EXERCISE INSTRUCTIONS: Nothing outside the range is wanted. Repeat exactly the lines below from the one with "s.inReset := rfl" through the one with "s.faultPending := rfl".

ENTRIES SUPPLIED:
== Segment start ==

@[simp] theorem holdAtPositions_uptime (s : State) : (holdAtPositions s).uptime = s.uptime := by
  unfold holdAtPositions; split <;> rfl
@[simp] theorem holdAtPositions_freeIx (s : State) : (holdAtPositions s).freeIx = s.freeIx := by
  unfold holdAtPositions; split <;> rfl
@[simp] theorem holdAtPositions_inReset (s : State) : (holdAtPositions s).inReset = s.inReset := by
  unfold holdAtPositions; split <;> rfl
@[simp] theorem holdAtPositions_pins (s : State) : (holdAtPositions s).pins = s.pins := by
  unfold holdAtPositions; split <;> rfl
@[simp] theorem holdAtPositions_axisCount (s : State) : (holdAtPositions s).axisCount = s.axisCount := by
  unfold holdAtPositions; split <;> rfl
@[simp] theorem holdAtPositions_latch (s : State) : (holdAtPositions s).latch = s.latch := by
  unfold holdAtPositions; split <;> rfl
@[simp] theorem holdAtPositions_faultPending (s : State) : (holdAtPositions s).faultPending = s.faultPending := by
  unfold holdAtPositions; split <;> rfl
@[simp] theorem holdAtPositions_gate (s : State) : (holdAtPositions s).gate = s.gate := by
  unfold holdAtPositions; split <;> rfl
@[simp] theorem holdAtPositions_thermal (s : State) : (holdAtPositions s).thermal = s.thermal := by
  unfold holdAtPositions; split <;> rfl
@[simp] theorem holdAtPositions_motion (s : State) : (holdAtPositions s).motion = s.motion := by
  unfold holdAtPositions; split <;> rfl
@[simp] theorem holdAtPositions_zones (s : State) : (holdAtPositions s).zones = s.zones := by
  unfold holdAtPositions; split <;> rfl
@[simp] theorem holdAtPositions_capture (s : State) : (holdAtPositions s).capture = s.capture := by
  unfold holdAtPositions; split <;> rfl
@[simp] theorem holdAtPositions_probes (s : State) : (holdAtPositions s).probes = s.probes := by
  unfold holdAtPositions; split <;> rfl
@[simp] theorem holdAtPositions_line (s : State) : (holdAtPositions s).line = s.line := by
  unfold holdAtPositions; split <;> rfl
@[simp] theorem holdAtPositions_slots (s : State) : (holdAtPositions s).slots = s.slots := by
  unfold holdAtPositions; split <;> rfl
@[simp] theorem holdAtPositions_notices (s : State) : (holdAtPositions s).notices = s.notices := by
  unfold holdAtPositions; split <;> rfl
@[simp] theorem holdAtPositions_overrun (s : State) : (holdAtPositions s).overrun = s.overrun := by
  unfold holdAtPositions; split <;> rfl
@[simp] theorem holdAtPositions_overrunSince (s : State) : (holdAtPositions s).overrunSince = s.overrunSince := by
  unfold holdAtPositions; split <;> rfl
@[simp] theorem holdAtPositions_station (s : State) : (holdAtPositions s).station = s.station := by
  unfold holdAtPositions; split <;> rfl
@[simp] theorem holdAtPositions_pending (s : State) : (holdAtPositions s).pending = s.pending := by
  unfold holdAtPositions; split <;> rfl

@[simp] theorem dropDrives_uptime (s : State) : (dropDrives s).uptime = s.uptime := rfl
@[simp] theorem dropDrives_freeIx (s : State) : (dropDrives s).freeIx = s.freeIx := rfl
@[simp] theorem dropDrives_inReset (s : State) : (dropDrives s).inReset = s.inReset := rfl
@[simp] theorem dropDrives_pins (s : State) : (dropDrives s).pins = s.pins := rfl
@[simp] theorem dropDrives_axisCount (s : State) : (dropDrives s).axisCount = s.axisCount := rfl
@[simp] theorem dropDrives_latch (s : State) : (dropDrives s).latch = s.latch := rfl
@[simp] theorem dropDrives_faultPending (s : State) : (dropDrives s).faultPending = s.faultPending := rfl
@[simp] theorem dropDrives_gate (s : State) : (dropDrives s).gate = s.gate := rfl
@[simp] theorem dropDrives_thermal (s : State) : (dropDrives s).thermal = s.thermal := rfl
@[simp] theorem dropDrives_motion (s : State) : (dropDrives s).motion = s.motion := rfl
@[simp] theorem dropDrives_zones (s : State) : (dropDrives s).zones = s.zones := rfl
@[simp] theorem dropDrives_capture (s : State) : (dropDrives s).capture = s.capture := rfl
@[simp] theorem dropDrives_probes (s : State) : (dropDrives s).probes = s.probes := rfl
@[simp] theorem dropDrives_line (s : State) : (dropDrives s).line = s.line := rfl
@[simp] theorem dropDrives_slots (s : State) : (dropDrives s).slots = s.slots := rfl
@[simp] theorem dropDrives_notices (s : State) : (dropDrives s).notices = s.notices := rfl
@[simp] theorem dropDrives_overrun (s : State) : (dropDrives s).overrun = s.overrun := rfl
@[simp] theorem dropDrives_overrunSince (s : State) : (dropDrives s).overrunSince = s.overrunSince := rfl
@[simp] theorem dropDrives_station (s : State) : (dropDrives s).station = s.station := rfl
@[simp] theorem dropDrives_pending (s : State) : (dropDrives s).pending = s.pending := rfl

== Segment end ==
== Segment start ==

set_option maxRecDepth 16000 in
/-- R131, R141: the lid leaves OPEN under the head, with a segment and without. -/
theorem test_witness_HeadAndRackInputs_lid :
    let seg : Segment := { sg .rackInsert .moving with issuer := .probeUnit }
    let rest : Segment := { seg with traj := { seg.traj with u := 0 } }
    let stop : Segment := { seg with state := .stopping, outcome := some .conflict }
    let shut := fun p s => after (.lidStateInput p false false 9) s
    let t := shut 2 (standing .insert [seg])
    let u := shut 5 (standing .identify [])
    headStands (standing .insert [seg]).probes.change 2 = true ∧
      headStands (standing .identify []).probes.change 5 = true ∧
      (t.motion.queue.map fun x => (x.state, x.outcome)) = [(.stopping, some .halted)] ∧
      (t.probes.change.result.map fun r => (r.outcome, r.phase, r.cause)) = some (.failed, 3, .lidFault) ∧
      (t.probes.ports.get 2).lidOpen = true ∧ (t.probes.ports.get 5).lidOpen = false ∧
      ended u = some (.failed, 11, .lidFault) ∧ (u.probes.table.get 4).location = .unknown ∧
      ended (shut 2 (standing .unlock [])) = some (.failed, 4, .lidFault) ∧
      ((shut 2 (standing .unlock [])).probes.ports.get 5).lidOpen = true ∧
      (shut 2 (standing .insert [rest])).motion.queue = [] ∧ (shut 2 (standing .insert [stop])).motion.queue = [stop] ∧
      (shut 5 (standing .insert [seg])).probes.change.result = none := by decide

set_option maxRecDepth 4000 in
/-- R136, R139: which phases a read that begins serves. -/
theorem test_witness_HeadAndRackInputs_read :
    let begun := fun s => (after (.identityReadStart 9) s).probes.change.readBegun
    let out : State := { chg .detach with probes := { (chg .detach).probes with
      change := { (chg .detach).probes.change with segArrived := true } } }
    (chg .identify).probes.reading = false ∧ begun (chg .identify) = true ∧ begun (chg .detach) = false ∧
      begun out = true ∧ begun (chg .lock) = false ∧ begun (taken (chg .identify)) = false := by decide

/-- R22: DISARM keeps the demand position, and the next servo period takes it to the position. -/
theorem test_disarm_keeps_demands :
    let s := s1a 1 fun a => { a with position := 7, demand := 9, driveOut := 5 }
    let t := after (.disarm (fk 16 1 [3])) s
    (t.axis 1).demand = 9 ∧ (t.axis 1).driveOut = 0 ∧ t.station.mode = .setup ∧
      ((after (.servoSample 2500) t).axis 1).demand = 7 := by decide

== Segment end ==

YOUR SOLUTION:
@[simp] theorem dropDrives_inReset (s : State) : (dropDrives s).inReset = s.inReset := rfl
@[simp] theorem dropDrives_pins (s : State) : (dropDrives s).pins = s.pins := rfl
@[simp] theorem dropDrives_axisCount (s : State) : (dropDrives s).axisCount = s.axisCount := rfl
@[simp] theorem dropDrives_latch (s : State) : (dropDrives s).latch = s.latch := rfl
@[simp] theorem dropDrives_faultPending (s : State) : (dropDrives s).faultPending = s.faultPending := rfl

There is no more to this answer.